O'Neill's first government position came with an appointment to the Yavapai County Board of Examiners. This was followed in 1917 with her election to the first of two terms in the Arizona Legislature. As a member of the legislature she supported a variety of children's and women's issues, including her vote for ratification of the 19th Amendment to the United States Constitution.[1]
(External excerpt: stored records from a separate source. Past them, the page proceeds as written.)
-- ==== Sys2Proof/Machine/Pattern.lean ====
section
/-! DEFINITION. Address patterns: which may issue, the next element, EOI markers, store channels, HOLD, the completion
baton, and invocation boundaries (R83, R130 to R133, R154, R155, R180, R227, R261, R283, R383). -/

namespace Sys2Proof.Machine

open Sys2Proof

/-! ### Which invocation a part of a lease stands in -/

/-- The live counters of a pattern index of a port. -/
def Port.liveOf (p : Port) (k : Nat) : Live := (p.live[k]?).getD ⟨0, 0, 0, 0, true, 0, false⟩

/-- Change the live counters of a pattern index. -/
def State.modLive (s : State) (port k : Nat) (f : Live → Live) : State :=
  s.modPort port (fun p => { p with live := p.live.setIfInBounds k (f (p.liveOf k)) })

/-- The AG paired with the MU of a port. -/
def State.agOf (s : State) (p : Port) : Option (Lease × PE) :=
  match p.owner with
  | .engine _ _ _ => none
  | .mu site =>
    match s.lease? site.lease with
    | none => none
    | some L => match L.pe? (site.dx + 1) site.dy with
      | some ag => if ag.kind = .ag then some (L, ag) else none
      | none => none

/-- The enabled patterns of a port in the current plane: index, descriptor, whether an argument of 0 empties it, and its
live counters. -/
def State.patsOf (s : State) (p : Port) : List (Nat × BitVec 384 × Bool × Live) :=
  match s.agOf p with
  | none => []
  | some (L, ag) => (List.range 4).filterMap (fun k =>
      let d := (ag.cfg L.plane).pat k
      if patOn d.1 then some (k, d.1, d.2, p.liveOf k) else none)

/-- Whether a pattern feeds the lease's invocations by loads. -/
def patFeeds (d : BitVec 384) : Bool := patOn d && patInput d && patDir d = 0

/-- The INPUT load patterns of a lease, with the port of each. -/
def State.feeders (s : State) (lease : Nat) : List (Port × Nat × BitVec 384 × Live) :=
  (s.leasePorts lease).flatMap (fun p => (s.patsOf p).filterMap (fun x =>
    if patFeeds x.2.1 then some (p, x.1, x.2.1, x.2.2.2) else none))

/-- The first invocation whose EOI has left no input port (R83, R132, R283). -/
def State.nextEoi (s : State) (L : Lease) : Nat :=
  match s.feeders L.id with
  | [] => L.inv
  | l => maxN (l.map (fun x => x.2.2.2.eois))

/-- The first invocation of which no token has left any input port (R227). -/
def State.nextBegin (s : State) (L : Lease) : Nat :=
  match s.feeders L.id with
  | [] => L.inv
  | l => maxN (l.map (fun x => x.2.2.2.eois + b2n x.2.2.2.begun))

/-- Whether a PE has a connected input that brings EOI markers: neither loop-carried nor a pattern's own (R130, R261,
R323). -/
def Lease.takesEoi (L : Lease) (pe : PE) (i : Nat) : Bool :=
  let c := pe.cfg L.plane
  c.inConn i && !c.inLC i && !L.inIsPattern L.plane pe i

/-- Whether a PE runs EOI processing (R130). -/
def Lease.runsEoi (L : Lease) (pe : PE) : Bool := (List.range 8).any (L.takesEoi pe)

/-- The invocations that have ended at every sink: those below the least of the sites and store channels (R227). -/
def State.sinkInv (s : State) (L : Lease) : Nat :=
  let sites := (L.pes.filter L.runsEoi).map PE.inv
  let stores := (s.leasePorts L.id).flatMap (fun p => (s.patsOf p).filterMap (fun x =>
    if patDir x.2.1 = 1 then some x.2.2.2.eois else none))
  (minN? (sites ++ stores)).getD L.inv

/-- The invocations that the ended load patterns of a port have reached (R180). -/
def State.portEnds (s : State) (p : Port) : List Nat :=
  (s.patsOf p).filterMap (fun x =>
    if patInput x.2.1 && patDir x.2.1 = 0 && x.2.2.2.done then some x.2.2.2.eois else none)

/-- The invocation up to which a port has issued every request: that of its load and store patterns, and of its MU and AG
where they take EOIs (R180). -/
def State.portInv (s : State) (p : Port) : List Nat :=
  let pats := (s.patsOf p).filterMap (fun x =>
    if patDir x.2.1 = 1 || (patInput x.2.1 && patDir x.2.1 = 0 && !x.2.2.2.done) then some x.2.2.2.eois else none)
  let pes := match p.owner with
    | .mu site => match s.lease? site.lease with
      | some L => (L.pes.filter (fun q => q.dy = site.dy && (q.dx = site.dx || q.dx = site.dx + 1 && q.kind = PEKind.ag)
          && L.runsEoi q)).map PE.inv
      | none => []
    | .engine _ _ _ => []
  pats ++ pes

/-- The invocation that every port of a party has reached: the last one, where nothing but ended patterns remains. -/
def State.partyInv (s : State) (party : Nat) : Option Nat :=
  match minN? ((s.partyPorts party).flatMap s.portInv) with
  | some n => some n
  | none => match (s.partyPorts party).flatMap s.portEnds with
    | [] => none
    | l => some (maxN l)

/-- An invocation that ends at every sink ends the retry of an open region: its errors are contained again (R232). -/
def State.endRetry (s before : State) (lease : Nat) : State :=
  match before.lease? lease, s.lease? lease with
  | some a, some b =>
    if before.sinkInv a < s.sinkInv b then
      s.modLease lease (fun L => { L with region := L.region.map (fun r => { r with retried := false }) })
    else s
  | _, _ => s

/-- An invocation boundary ends the SFR of the parties of a lease that have passed it (R180). -/
def State.endInvocations (s before : State) (lease : Nat) : State :=
  (((before.leasePorts lease).map Port.party).dedup).foldl (fun (s : State) k =>
    match before.partyInv k, s.partyInv k with
    | some a, some b => if a < b then s.endSfr k else s
    | _, _ => s) (s.endRetry before lease)

/-! ### HOLD (R83, R84, R132, R155) -/

/-- The invocations behind whose EOI HOLD is set: that of a plane switch and that of an exchange zone. -/
def Lease.holdPoints (L : Lease) : List Nat :=
  (L.pend.map Prod.snd).toList ++ (match L.move with
    | some m => if m.step ≥ 1 then [m.zone] else []
    | none => [])

/-- Whether a restored port has still to fetch a slot of its own accord, before the lease's first invocation (R156). -/
def State.refetching (s : State) (p : Port) : Bool :=
  (List.range 8).any (fun k => decide ((p.fs k).st = .fetching)) && (match s.agOf p with
    | some (_, ag) => ag.inst.isNone
    | none => true)

/-- Set HOLD on each input port of a lease whose INPUT patterns have issued the EOI it waits for, and clear it where none
is waited for (R84, R132, R155); a restored lease holds them until its slots are fetched again (R156), and an unwind holds
every input port. -/
def State.setHolds (s : State) (lease : Nat) : State :=
  match s.lease? lease with
  | none => s
  | some L =>
    if L.unwind.isSome then s
    else { s with
      ports := updWhere (fun p => p.isIn && (match p.owner with
          | .mu site => site.lease = lease
          | .engine _ _ _ => false))
        (fun p => { p with hold := (s.leasePorts lease).any s.refetching || L.holdPoints.any (fun j => (s.patsOf p).all (fun x =>
          !patFeeds x.2.1 || x.2.2.2.eois > j || x.2.2.2.done)) }) s.ports }

/-- A restored port goes on with the fetch of a slot, and the last one releases HOLD (R91, R156). -/
def State.refetchStep (s : State) (site : SiteRef) (k : Nat) : State :=
  match s.portOf? site .ag with
  | none => s
  | some p => match s.agOf p with
    | none => s
    | some (L, ag) =>
      let x := p.fs k
      if s.fabricStopped || L.stopIssue || L.parked.isSome || ag.inst.isSome || x.st ≠ .fetching then s
      else if x.whole then (s.modFs p.id k (fun y => { y with st := .pinned, sent := 0 })).setHolds L.id
      else fetchNext (siteErr L.plane ag 0 127) ag.inv p k s

/-- What goes on at a site: the instruction in flight in a slot, or, by a number from 128 on, a fetch slot of a restored
port. -/
def State.goOn (s : State) (site : SiteRef) (n : Nat) : State :=
  if n < 128 then s.progressAt site n else s.refetchStep site (n - 128)

/-! ### The next element of a pattern (R155) -/

/-- A live counter. -/
def Live.ctr (l : Live) (q : Nat) : Nat :=
  match q with
  | 0 => l.i0
  | 1 => l.i1
  | 2 => l.i2
  | _ => l.i3

/-- How many loops end when the loop of counter q does: it and those above whose last pass it was. -/
def loopsEnd (d : BitVec 384) (l : Live) : Nat → Nat → Nat
  | 0, q => q
  | fuel + 1, q => if q < 4 && l.ctr q + 1 ≥ patCount d q then loopsEnd d l fuel (q + 1) else q

/-- Clear the counters below q and step counter q; the pattern ends with the highest at its count. -/
def Live.bumpFrom (l : Live) (q : Nat) : Live :=
  match q with
  | 0 => { l with i0 := l.i0 + 1 }
  | 1 => { l with i0 := 0, i1 := l.i1 + 1 }
  | 2 => { l with i0 := 0, i1 := 0, i2 := l.i2 + 1 }
  | 3 => { l with i0 := 0, i1 := 0, i2 := 0, i3 := l.i3 + 1 }
  | _ => { l with i0 := 0, i1 := 0, i2 := 0, i3 := l.i3 + 1, done := true }

/-- Whether the end of the lowest q loops emits an EOI: that of counter EOIL ends, or the pattern does (R155). -/
def emitsEoi (d : BitVec 384) (q : Nat) : Bool := if patEoil d < 3 then patEoil d < q else q = 4

/-- The counters after the element they stand at, and whether an EOI follows it. -/
def Live.next (d : BitVec 384) (l : Live) : Live × Bool :=
  let q := loopsEnd d l 4 0
  (l.bumpFrom q, emitsEoi d q)

/-- The lowest counter that stands at or past its count, after a plane switch (R383). -/
def Live.over (d : BitVec 384) (l : Live) : Option Nat := (List.range 4).find? (fun q => patCount d q ≤ l.ctr q)

/-- The counters after a loop that ends at once because its counter is past its count, and whether an EOI follows (R383). -/
def Live.skip (l : Live) (q : Nat) (d : BitVec 384) : Live × Bool :=
  (if q = 3 then { l with i0 := 0, i1 := 0, i2 := 0, done := true } else l.bumpFrom (q + 1),
    if patEoil d < 3 then patEoil d = q else q = 3)

/-- The address of the element that a pattern's counters stand at. -/
def Live.va (l : Live) (d : BitVec 384) : Nat := patVa d l.i0 l.i1 l.i2 l.i3

/-! ### What a pattern issues -/

/-- An EOI marker of an invocation (R129). -/
def eoiTok (n : Nat) : Token := ⟨.eoi, false, Ty.n64.tag, 0, (BitVec.ofNat 64 n).setWidth 512⟩

/-- A baton of a job with a sequence number (R129). -/
def batonTok (job no : Nat) : Token :=
  ⟨.cfg, false, Ty.n64.tag, 0, BitVec.ofNat 512 (1 * 2 ^ 56 + job % 16 * 2 ^ 52 + no % 2 ^ 32)⟩

/-- CFGOP of a CFG token. -/
def Token.cfgOp (t : Token) : Nat := bitsOf t.data.toNat 56 8

/-- Whether a token is a baton. -/
def Token.isBaton (t : Token) : Bool := t.kind = .cfg && t.cfgOp = 1

/-- Put a marker among the loads of a port, to be delivered in its place on an output channel of the MU (R155, R261). -/
def State.pushMarker (s : State) (p : Port) (ch inv : Nat) (t : Token) : State :=
  match p.owner with
  | .engine _ _ _ => s
  | .mu site =>
    let n := s.fresh
    let r := { p.request n.1 0 inv (.marker t) 0 0 0 false 0 (.chan site ch) with status := .done 0 none }
    n.2.modPort p.id (fun p => { p with queue := p.queue ++ [r] })

/-- The ERR word of an AG whose origin is slot 127 (R155, R374). -/
def patErr (L : Lease) (ag : PE) (cause inv : Nat) : Word := errWord cause ag.dx ag.dy L.plane 127 inv false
In 1924, O'Neill moved to Los Angeles, California. She remained active in a variety of civic and charitable causes, even winning a commendation from the American Red Cross for her aid to soldiers and their families during the Second World War. She died in Hollywood, California on January 12, 1961 and was buried in Los Angeles' Calvary Cemetery.[1]

References[edit]

  1. ^ a b c d Foster, Anne (July 19, 1998). "There Was A Lot More To Pauline O'Neill Than Buckey". The Daily Courier. pp. 6A. 
  2. ^ Walker, Dale L. (1997). Rough Rider Buckey O'Neill of Arizona. Lincoln: University of Nebraska Press. p. 183. ISBN 0-585-26790-1. 
  3. ^ "Eugene Brad O'Neill Commits Suicide". Graham Guirdian, Graham County, AZ. 20 July 1917. p. 1. 
  4. ^ Simpson, Claudette (March 22, 1998). "Frances Munds and Arizona's history of suffrage". The Sunday Courier. pp. 6C. 
  5. ^ a b Osselaer, Heidi J. (2003). "Arizona Political Women". In Bakken, Gordon Morris & Farrington, Brenda. Encyclopedia of women in the American West. Thousand Oaks, California: SAGE. pp. 13–20. ISBN 978-0-7619-2356-5.